Today is a good day. Two separate media stories have acknowledged that public sector austerity — meaning spending cuts rather than tax increases — can actually bring debt-to-GDP levels down, and it may even produce economic growth.
First, this story reports that French IMF director Christine Lagarde hailed Latvia as a country where public-sector austerity worked:
RIGA: IMF chief Christine Lagarde pointed yesterday to Latvia as model for states like Greece balking at belt-tightening as the euro-zone debates whether the focus should shift from austerity to growth.”Latvia decided to bite the bullet and instead of spreading the pain over a number of years-doing it gently … you decided to go hard and to go quickly,” Lagarde told delegates to an International Monetary Fund conference in the Latvian capital Riga on lessons from its spectacular recovery. Latvia and its Baltic neighbours Estonia and Lithuania in the EU’s northeastern corner consider austerity as the cure to their deep recessions sparked by the 2008 global financial crisis.
Lagarde called Latvia’s performance under a 2008-2009 7.5-billion-euro ($9.4 billion) IMF-EU bailout “incredibly impressive,” with sharp spending cutbacks helping it reduce its public deficit by 8.0 percentage points of gross domestic product in one year. Latvia’s economy contracted by a cumulative 25 percent during the crisis, the deepest plunge recorded worldwide, but the ex-Soviet Baltic state of two million began to recover last year when it clocked 5.5 percent growth. The ‘bite-the-bullet’ approach stands in stark contrast to that of Greece, which has been slow to implement structural reforms and has repeatedly missed targets on reducing its public deficit.Earlier, Lagarde told the Swedish daily Svenska Dagbladet that one lesson from Latvia’s experience is that cutbacks need to be made early on,” noting the risk of reform fatigue if austerity measures are not introduced at once.

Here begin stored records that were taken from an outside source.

-- ==== Sys2Proof/Certificates/Slice0/Obligations.lean ====
section
/-! DEFINITION. The statements for the provers. Each one names the rules of the spec that it formalises. A statement about a command says
that the command is answered with a next state, and which: what is not named as changed is the state before. -/

open Sys2Proof Sys2Proof.Machine

/-! ### The machine as a whole -/

/-- A step takes the command at the front of the queue and runs it on the state with the queue's rest; with no command waiting, the
block idles for a tick of 2 ns, which is the model's choice (log 3). -/
def Obligations.StepTakesTheFrontCommand : Prop :=
  (∀ (c : Instr) (rest : List Instr) (s : State), s.pending = c :: rest → step s = exec c { s with pending := rest }) ∧
  (∀ s : State, s.pending = [] → step s = .next s.idle)

/-- R407, R451, R468, R491: after reset nothing waits, nothing is listed in memory, every object reads its default, only power domain 0
is on, no start has begun, no access path is served, and no item, lease or seal exists. That memory lists nothing (log 4), what an object
reads whose table gives no default (log 6) and that no message has been sent (log 2) are the model's choices. -/
def Obligations.ResetLeavesTheStatedState : Prop :=
  State.reset.pending = [] ∧ State.reset.mem.cells = [] ∧ State.reset.hostMem.cells = [] ∧ (∀ r : Reg, State.reset.reg r = r.dflt) ∧
  (∀ (k : Nat) (d : Bytes), State.reset.blob k d = d) ∧ State.reset.pdOn 0 = true ∧ (∀ d, d ≠ 0 → State.reset.pdOn d = false) ∧
  State.reset.boot.phase = .held ∧ (∀ (p : Path) (index : Nat), State.reset.served p index = false) ∧
  State.reset.disp.items = [] ∧ State.reset.inLease = false ∧ State.reset.drive = .unsealed ∧ State.reset.log.entries = [] ∧
  State.reset.out = []

/-- After reset, both memories are in their canonical form and the error log holds at most 512 entries. -/
def Obligations.ResetIsSound : Prop := State.reset.sound = true

/-- R372: whatever step is taken from a sound state, both memories keep their canonical form, and the error log never holds more than
512 entries. -/
def Obligations.StepsKeepSoundness : Prop :=
  ∀ s t : State, s.sound = true → step s = .next t → t.sound = true

/-- Every command is taken: no command of the table ends in a fault or a refusal, whatever the state and its operands, due or not and well
formed or not, which is the model's reading (logs 10 and 13). -/
def Obligations.EveryCommandIsTaken : Prop := ∀ (c : Instr) (s : State), ∃ t, exec c s = .next t

/-- Commands are taken first in, first out, and take no time: a step from a waiting command leaves exactly the queue's rest and the
local time as it was; a step with nothing waiting takes 2 ns (the model's choice, log 3). -/
def Obligations.StepsKeepTheQueueAndTheTime : Prop :=
  (∀ (c : Instr) (rest : List Instr) (s t : State), s.pending = c :: rest → step s = .next t → t.pending = rest ∧ t.now = s.now) ∧
  (∀ s t : State, s.pending = [] → step s = .next t → t.pending = [] ∧ t.now = s.now + 2)

/-! ### What the chapters share (chapters 0, 1, 5, 12 and 13) -/

/-- R13: a packet's output leads along x, nearer to the destination's column, while the columns differ, then along y, nearer to the
destination's row, and at the destination to its block; a packet enters its FIFO with that output and leaves by no other. -/
def Obligations.PacketsTravelAlongXThenY : Prop :=
  (∀ k d : Nat, k < 48 → d < 48 → k % 6 ≠ d % 6 →
    ∃ n, nextStop k (routePort k d) = some n ∧ n < 48 ∧ n / 6 = k / 6 ∧
      ((n % 6 : Nat) - (d % 6 : Nat) : Int).natAbs + 1 = ((k % 6 : Nat) - (d % 6 : Nat) : Int).natAbs) ∧
  (∀ k d : Nat, k < 48 → d < 48 → k % 6 = d % 6 → k ≠ d →
    ∃ n, nextStop k (routePort k d) = some n ∧ n < 48 ∧ n % 6 = k % 6 ∧
      ((n / 6 : Nat) - (d / 6 : Nat) : Int).natAbs + 1 = ((k / 6 : Nat) - (d / 6 : Nat) : Int).natAbs) ∧
  (∀ d : Nat, d < 48 → routePort d d = 4 ∧ nextStop d 4 = none) ∧
  (∀ (s : State) (k inp : Nat) (p : Packet),
    (s.stop k).partial_ inp p.traffic = none →
    ((s.arrive k inp p).stop k).held = (s.stop k).held ++ [⟨inp, routePort k p.dst.val, p, 1, 0⟩]) ∧
  (∀ (v : Stop) (o : Nat) (h : Held), h ∈ v.heads o → h.outp = o) ∧
  (∀ (s : State) (k o n : Nat) (h : Held), nextStop k o = some n →
    s.moves k o h = (s.setStop k ((s.stop k).granted o h)).arrive n (opposite o) h.pkt)

/-- R5: a counter that counts an event rises by one and stays at its maximum, and nothing else changes. -/
def Obligations.CountersSaturate : Prop :=
  (∀ (s : State) (r : Reg), (s.bump r).reg r = min (2 ^ 32 - 1) (s.reg r + 1)) ∧
  (∀ (s : State) (r q : Reg), q.key ≠ r.key → (s.bump r).reg q = s.reg q) ∧
  (∀ (s : State) (r : Reg), { s.bump r with regs := s.regs } = s)

/-- R160: the special values of the three approximations. -/
def Obligations.ApproximationsGiveTheirSpecialValues : Prop :=
  (∀ x : Nat, f32 x = .nan → f32 (fexp x) = .nan ∧ f32 (frcp x) = .nan ∧ f32 (frsq x) = .nan) ∧
  (fexp 0xFF800000 = 0 ∧ fexp 0x7F800000 = 0x7F800000) ∧
  (frcp 0 = 0x7F800000 ∧ frcp 0x80000000 = 0xFF800000 ∧ frcp 0x7F800000 = 0 ∧ frcp 0xFF800000 = 0x80000000) ∧
  (frsq 0 = 0x7F800000 ∧ frsq 0x80000000 = 0xFF800000 ∧ frsq 0x7F800000 = 0) ∧
  (∀ (x m : Nat) (e : Int), (f32 x = .fin true m e ∧ m ≠ 0) ∨ f32 x = .inf true → f32 (frsq x) = .nan)

/-- R25: while the drive region is sealed, whoever writes and wherever the write begins, a write that reaches into the region is not
carried out and changes nothing. -/
def Obligations.SealedDriveRegionIsNotWritten : Prop :=
  ∀ (s : State) (ag : Agent) (a : Nat) (bs : Bytes), s.driveSealed = true → s.driveLo % 2 ^ 28 = 0 →
    s.driveLo + s.driveLen ≤ 2 ^ 37 → overlaps a bs.length s.driveLo s.driveLen = true →
    (s.writeMem ag a bs).1 = s ∧ (s.writeMem ag a bs).2 ≠ .ok

/-- A byte reads back as it was last written, a write leaves every other byte alone and keeps the canonical form, and the bytes of a
range that is cleared read as memory that nothing has written. -/
def Obligations.MemoryReadsBackWhatWasWritten : Prop :=
  (∀ (m : Memory) (a : Nat) (b : Byte), (m.set a b).get a = b) ∧
  (∀ (m : Memory) (a c : Nat) (b : Byte), c ≠ a → (m.set a b).get c = m.get c) ∧
  (∀ (m : Memory) (a i : Nat) (bs : Bytes) (b : Byte), bs[i]? = some b → (m.write a bs).get (a + i) = b) ∧
  (∀ (m : Memory) (a c : Nat) (bs : Bytes), c < a ∨ a + bs.length ≤ c → (m.write a bs).get c = m.get c) ∧
  (∀ (m : Memory) (a : Nat) (bs : Bytes), m.wf = true → (m.write a bs).wf = true) ∧
  (∀ (m : Memory) (lo hi a : Nat), m.wf = true → lo ≤ a → a < hi → (m.zero lo hi).get a = blankByte a) ∧
  (∀ (m : Memory) (lo hi : Nat), m.wf = true → (m.zero lo hi).wf = true)

/-- R400: under either interleave every address lies on one of the eight subchannels, and no two addresses share a subchannel and an
offset in it. -/
def Obligations.InterleaveIsOneToOne : Prop :=
  (∀ (s : State) (a : Nat), s.subchannel a < 8) ∧
  (∀ (s : State) (a b : Nat), s.subchannel a = s.subchannel b → s.subOffset a = s.subOffset b → a = b)

/-! ### The dictionary (chapter 14) -/

/-- R407, R410: a write to an object of no chapter's own rule stores its value, is answered OK and changes nothing else; a write that a
chapter's rule accepts leaves that rule's state. -/
def Obligations.DictionaryWriteStores : Prop :=
  (∀ (p : Path) (index sub : Nat) (data x : Bytes) (s : State) (o : Obj) (k : Nat),
    s.offered p index sub data = some x → ¬ (index = 0x2101 ∧ sub = 1) → ¬ (index = 0x2B03 ∧ sub = 4) →
    findObj index sub = some (o, k) → o.ty ≠ .domain → hookRows.find? (fun e => decide (e.1 = o.index * 256 + o.sub)) = none →
    familyHook o index sub = storeHook index sub →
    exec (.dictWrite p index sub data) s = .next ({ s with regs := kset s.regs (index * 256 + sub) (ofLe x) }.accepted p)) ∧
  (∀ (p : Path) (index sub : Nat) (data x : Bytes) (s t : State),
    s.offered p index sub data = some x → ¬ (index = 0x2101 ∧ sub = 1) → ¬ (index = 0x2B03 ∧ sub = 4) →
    writeHook index sub s p x = .ok t →
    exec (.dictWrite p index sub data) s = .next (t.accepted p))

/-- R415, R434, R436: a writer claims an unclaimed resource or keeps its own, and gives its own up; the Keeper takes any. IF_SELECT
takes version 1 of every interface, and a write to DEV_ATTENTION clears exactly the bits written as 1. -/
def Obligations.OwnersVersionsAndAttention : Prop :=
  (∀ (p : Path) (index v : Nat) (x : Bytes) (s : State),
    ownedIndexes.contains index = true → s.offered p index 1 (toLe 1 v) = some x → ofLe x = s.writer p →
    s.reg (ownerReg index) = 0 ∨ s.reg (ownerReg index) = s.writer p →
    exec (.ownerWrite p index v) s = .next ((s.setReg (ownerReg index) (s.writer p)).accepted p)) ∧
  (∀ (p : Path) (index v : Nat) (x : Bytes) (s : State),
    ownedIndexes.contains index = true → s.offered p index 1 (toLe 1 v) = some x → ofLe x = 0 → s.writer p ≠ 0 →
    s.reg (ownerReg index) = s.writer p →
    exec (.ownerWrite p index v) s = .next (((s.leaveResource index).setReg (ownerReg index) 0).accepted p)) ∧
  (∀ (index v : Nat) (x : Bytes) (s : State),
    ownedIndexes.contains index = true → s.offered .keeper index 1 (toLe 1 v) = some x → ofLe x = 6 →
    s.reg (ownerReg index) ≠ 0 → s.reg (ownerReg index) ≠ 6 →
    exec (.ownerWrite .keeper index v) s =
      .next ((((s.leaveResource index).setReg (ownerReg index) 6).notifyTaken index (s.reg (ownerReg index))).accepted .keeper)) ∧
  (∀ (p : Path) (s : State) (x : Bytes), s.offered p 0x1101 1 (List.replicate 7 1) = some x →
    s.blob Blobs.ifSelect (List.replicate 7 1) = List.replicate 7 1 →
    exec (.ifSelectWrite p (List.replicate 7 1)) s = .next ((s.setBlob Blobs.ifSelect (List.replicate 7 1)).accepted p)) ∧
  (∀ (p : Path) (v : Nat) (x : Bytes) (s : State), s.offered p 0x2000 5 (toLe 4 v) = some x →
    ∃ t, exec (.devAttentionClear p v) s = .next t ∧
      t = (s.setReg Regs.devAttention (t.reg Regs.devAttention)).accepted p ∧
      ∀ i, bit (t.reg Regs.devAttention) i = (bit (s.reg Regs.devAttention) i && !bit (ofLe x) i))

/-- R6, R410, R419: whatever object, path and value, a refused write changes nothing but the records that R419 and R187 name and its
answer. -/
def Obligations.RefusedWriteChangesNothing : Prop :=
  ∀ (s : State) (p : Path) (index sub : Nat) (data : Bytes) (h : Hook) (e : Reply),
    s.served p index = true → s.dictTry p index sub data h = .error e →
    (s.writeObject p index sub data h).out = .answer p e.status e.detail :: s.out ∧
    (∃ regs out, s.writeObject p index sub data h = { s with regs := regs, out := out }) ∧
    (∀ r : Reg, r.key ≠ Regs.dictBar0Last.key → r.key ≠ Regs.dictBar0Refusals.key → r.key ≠ Regs.chairRefusals.key →
      (s.writeObject p index sub data h).reg r = s.reg r) ∧
    (p ≠ .bar0 → ¬ (index = 0x2500 ∧ sub = 3) → (s.writeObject p index sub data h).regs = s.regs)

/-- R410, R414: only the safety channel and the Keeper write a safety-owned object, and nothing writes a read-only one. -/
def Obligations.AccessCodesGuardObjects : Prop :=
  (∀ (s : State) (p : Path) (index sub : Nat) (data : Bytes) (h : Hook) (o : Obj) (k : Nat),
    findObj index sub = some (o, k) → o.access = .so → p ≠ .canSafety → p ≠ .keeper →
    ∃ e, s.dictTry p index sub data h = .error e ∧ e.status ∈ [5, 12, 13]) ∧
  (∀ (s : State) (p : Path) (index sub : Nat) (data : Bytes) (h : Hook) (o : Obj) (k : Nat),
    findObj index sub = some (o, k) → o.access = .ro →
    ∃ e, s.dictTry p index sub data h = .error e ∧ e.status ∈ [2, 12, 13]) ∧
  (∀ (s : State) (p : Path) (index sub : Nat) (data : Bytes) (h : Hook) (o : Obj) (k : Nat),
    findObj index sub = some (o, k) → o.leaseLocked = true → s.shift.llLocked = true →
    ∃ e, s.dictTry p index sub data h = .error e ∧ e.status ∈ [2, 5, 6, 12, 13])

I wonder what her conversation with Hollande will be next time she sees him. (Thanks to Don Boudreaux for the pointer).
Second, this morning NPR also had a story about the recent successful fiscal adjustments in the Baltic nations through spending cuts, and their policy of allowing prices to fall. I, for one, wished we engaged in more of this behavior in the U.S., especially in the housing market.
I wrote about the Baltic nations’ fiscal adjustments in the Washington Examiner a few weeks ago.
The success in the Baltic nations, by the way, is also explained by their ability to use monetary policy to accommodate their fiscal restraints.